→ **Task description**
For the entries below, the result should be an exact transcription of the lines from the one with "and configuration -/" up to and including the one with "nBitsInMarker := 16", and only those.

→ **Input data**
- - - - - - -

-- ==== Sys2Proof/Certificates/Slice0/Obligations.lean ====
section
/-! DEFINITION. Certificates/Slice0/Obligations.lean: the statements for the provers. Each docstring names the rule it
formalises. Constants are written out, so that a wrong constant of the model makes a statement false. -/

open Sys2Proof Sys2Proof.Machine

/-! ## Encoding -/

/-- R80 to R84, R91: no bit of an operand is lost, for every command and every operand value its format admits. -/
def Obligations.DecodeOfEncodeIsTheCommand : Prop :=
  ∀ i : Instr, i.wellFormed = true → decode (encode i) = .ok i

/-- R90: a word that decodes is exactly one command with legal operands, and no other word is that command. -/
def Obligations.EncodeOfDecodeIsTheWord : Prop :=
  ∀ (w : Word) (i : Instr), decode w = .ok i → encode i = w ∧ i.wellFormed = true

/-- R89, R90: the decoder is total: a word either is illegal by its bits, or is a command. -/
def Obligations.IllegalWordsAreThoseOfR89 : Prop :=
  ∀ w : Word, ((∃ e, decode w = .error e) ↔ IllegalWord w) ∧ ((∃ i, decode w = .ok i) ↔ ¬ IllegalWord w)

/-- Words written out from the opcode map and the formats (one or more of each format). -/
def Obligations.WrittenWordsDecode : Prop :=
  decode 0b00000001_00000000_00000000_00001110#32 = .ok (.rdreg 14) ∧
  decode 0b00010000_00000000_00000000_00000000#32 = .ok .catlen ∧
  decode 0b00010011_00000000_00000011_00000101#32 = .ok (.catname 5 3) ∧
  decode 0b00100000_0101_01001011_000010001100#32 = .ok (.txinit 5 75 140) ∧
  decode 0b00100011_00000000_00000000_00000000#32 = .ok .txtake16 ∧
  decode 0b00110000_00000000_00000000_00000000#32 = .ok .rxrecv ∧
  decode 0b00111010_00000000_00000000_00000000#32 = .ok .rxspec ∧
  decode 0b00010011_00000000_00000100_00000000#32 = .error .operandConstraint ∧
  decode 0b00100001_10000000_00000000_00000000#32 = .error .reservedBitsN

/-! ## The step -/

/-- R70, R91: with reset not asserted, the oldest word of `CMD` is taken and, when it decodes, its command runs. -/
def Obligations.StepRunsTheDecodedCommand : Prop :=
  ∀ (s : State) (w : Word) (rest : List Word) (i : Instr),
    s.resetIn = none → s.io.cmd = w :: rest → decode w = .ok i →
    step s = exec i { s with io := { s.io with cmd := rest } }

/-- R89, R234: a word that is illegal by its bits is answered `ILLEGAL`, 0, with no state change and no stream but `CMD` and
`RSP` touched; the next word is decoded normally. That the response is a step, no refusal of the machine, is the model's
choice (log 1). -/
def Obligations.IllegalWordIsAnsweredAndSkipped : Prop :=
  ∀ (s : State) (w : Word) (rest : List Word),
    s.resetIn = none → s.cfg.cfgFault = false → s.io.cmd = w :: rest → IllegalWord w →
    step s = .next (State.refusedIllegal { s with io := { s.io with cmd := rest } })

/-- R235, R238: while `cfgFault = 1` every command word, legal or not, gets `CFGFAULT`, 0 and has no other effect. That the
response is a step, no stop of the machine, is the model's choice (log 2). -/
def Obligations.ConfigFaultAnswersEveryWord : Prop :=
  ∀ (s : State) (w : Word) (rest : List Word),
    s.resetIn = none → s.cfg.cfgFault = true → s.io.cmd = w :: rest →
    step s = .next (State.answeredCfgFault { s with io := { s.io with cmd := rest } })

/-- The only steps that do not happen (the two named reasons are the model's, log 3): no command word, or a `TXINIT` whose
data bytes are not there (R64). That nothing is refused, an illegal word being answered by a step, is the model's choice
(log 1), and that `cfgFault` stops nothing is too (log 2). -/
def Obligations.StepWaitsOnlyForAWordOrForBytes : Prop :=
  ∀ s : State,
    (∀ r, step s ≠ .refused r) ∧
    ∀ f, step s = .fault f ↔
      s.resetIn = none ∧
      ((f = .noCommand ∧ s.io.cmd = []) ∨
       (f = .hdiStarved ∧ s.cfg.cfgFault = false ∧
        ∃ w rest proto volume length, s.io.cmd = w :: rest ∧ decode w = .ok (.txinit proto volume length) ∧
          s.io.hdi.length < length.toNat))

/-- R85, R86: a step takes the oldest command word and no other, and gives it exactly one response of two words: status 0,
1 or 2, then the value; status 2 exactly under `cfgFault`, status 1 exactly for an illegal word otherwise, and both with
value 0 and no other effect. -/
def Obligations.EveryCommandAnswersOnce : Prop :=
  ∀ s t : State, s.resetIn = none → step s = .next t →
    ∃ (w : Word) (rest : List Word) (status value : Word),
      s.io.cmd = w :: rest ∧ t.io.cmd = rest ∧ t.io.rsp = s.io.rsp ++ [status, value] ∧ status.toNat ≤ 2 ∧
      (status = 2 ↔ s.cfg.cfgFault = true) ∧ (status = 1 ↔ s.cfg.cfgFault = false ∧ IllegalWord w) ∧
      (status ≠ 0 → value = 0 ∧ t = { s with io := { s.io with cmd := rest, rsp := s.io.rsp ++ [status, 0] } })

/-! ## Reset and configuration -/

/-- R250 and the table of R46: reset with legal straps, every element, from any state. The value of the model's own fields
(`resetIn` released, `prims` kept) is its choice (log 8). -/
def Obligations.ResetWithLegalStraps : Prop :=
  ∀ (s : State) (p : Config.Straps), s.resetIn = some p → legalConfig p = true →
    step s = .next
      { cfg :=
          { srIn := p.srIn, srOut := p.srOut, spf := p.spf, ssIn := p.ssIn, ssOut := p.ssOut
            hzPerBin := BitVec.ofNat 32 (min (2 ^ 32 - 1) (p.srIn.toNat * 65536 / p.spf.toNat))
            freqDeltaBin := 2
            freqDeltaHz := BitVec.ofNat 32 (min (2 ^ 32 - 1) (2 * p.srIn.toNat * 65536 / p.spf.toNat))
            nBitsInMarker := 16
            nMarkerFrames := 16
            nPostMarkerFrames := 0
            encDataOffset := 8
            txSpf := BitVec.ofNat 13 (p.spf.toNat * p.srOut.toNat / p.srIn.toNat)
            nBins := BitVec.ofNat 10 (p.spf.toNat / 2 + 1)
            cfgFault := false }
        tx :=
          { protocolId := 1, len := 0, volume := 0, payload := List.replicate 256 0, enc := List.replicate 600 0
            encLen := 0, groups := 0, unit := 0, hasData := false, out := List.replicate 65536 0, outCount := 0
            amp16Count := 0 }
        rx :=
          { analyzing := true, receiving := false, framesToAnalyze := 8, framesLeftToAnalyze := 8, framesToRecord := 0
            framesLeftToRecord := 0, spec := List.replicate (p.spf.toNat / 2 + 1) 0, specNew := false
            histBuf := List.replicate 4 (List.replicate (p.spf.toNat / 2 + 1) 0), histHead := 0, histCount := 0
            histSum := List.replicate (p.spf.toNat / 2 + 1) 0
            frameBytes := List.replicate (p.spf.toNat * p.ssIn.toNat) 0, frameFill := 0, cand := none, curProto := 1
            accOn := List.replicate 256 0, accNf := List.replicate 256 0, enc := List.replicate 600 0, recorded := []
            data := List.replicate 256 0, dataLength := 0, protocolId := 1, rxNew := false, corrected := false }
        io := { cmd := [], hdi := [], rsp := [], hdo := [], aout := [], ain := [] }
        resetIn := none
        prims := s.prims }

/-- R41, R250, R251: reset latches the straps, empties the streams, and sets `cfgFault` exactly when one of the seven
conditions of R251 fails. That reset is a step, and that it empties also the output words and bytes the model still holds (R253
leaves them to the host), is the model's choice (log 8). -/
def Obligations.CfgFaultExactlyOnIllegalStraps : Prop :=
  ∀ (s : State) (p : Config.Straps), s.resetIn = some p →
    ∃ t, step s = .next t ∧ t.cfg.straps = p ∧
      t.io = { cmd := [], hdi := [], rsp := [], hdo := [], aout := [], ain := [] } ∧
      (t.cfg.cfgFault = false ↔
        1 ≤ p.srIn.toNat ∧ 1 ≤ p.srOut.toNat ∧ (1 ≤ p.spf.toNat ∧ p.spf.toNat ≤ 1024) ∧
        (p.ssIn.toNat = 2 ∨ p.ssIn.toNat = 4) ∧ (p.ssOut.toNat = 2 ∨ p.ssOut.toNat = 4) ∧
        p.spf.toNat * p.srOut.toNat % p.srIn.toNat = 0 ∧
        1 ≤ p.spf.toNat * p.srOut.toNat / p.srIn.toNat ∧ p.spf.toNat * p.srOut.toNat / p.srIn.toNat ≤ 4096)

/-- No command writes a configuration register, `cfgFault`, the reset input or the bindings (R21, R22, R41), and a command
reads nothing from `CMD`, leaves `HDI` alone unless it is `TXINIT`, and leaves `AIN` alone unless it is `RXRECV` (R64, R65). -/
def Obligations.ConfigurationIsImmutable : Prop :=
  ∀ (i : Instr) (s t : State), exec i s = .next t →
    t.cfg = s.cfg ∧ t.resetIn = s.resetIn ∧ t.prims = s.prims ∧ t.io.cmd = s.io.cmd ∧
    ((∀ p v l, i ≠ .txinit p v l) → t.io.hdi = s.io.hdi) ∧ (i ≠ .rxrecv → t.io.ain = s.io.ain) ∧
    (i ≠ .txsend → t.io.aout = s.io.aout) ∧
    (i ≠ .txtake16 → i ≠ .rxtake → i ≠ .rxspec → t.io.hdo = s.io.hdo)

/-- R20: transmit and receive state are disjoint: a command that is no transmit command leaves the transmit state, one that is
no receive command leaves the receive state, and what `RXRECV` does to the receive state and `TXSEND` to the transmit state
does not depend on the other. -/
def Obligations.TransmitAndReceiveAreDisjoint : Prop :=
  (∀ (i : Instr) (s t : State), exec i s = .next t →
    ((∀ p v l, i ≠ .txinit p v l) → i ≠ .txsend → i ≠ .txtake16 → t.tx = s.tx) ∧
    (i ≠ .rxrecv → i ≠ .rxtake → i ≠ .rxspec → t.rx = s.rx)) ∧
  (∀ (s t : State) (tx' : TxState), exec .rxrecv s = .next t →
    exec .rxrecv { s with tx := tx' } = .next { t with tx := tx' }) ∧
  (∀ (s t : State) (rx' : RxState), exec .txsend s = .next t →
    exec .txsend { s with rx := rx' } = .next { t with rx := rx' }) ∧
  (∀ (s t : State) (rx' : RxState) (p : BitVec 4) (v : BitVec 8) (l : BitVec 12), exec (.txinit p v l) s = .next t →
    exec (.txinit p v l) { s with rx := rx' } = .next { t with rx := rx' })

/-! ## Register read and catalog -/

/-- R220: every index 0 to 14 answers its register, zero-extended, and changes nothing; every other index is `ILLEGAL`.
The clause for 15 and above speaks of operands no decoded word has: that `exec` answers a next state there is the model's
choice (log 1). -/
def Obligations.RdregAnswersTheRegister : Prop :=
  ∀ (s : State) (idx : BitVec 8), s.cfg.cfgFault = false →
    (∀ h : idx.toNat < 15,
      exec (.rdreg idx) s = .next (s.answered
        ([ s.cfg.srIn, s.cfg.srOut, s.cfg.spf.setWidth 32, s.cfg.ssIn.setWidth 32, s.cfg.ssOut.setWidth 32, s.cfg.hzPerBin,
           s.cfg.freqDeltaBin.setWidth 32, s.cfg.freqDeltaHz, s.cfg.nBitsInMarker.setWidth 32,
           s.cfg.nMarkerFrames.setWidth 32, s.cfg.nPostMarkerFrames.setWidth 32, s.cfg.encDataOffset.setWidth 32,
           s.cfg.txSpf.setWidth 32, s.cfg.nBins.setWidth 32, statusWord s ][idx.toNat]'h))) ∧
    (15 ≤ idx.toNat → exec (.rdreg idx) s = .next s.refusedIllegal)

- - - - - - -

→ **Result for this task**
/-! ## Reset and configuration -/

/-- R250 and the table of R46: reset with legal straps, every element, from any state. The value of the model's own fields
(`resetIn` released, `prims` kept) is its choice (log 8). -/
def Obligations.ResetWithLegalStraps : Prop :=
  ∀ (s : State) (p : Config.Straps), s.resetIn = some p → legalConfig p = true →
    step s = .next
      { cfg :=
          { srIn := p.srIn, srOut := p.srOut, spf := p.spf, ssIn := p.ssIn, ssOut := p.ssOut
            hzPerBin := BitVec.ofNat 32 (min (2 ^ 32 - 1) (p.srIn.toNat * 65536 / p.spf.toNat))
            freqDeltaBin := 2
            freqDeltaHz := BitVec.ofNat 32 (min (2 ^ 32 - 1) (2 * p.srIn.toNat * 65536 / p.spf.toNat))
            nBitsInMarker := 16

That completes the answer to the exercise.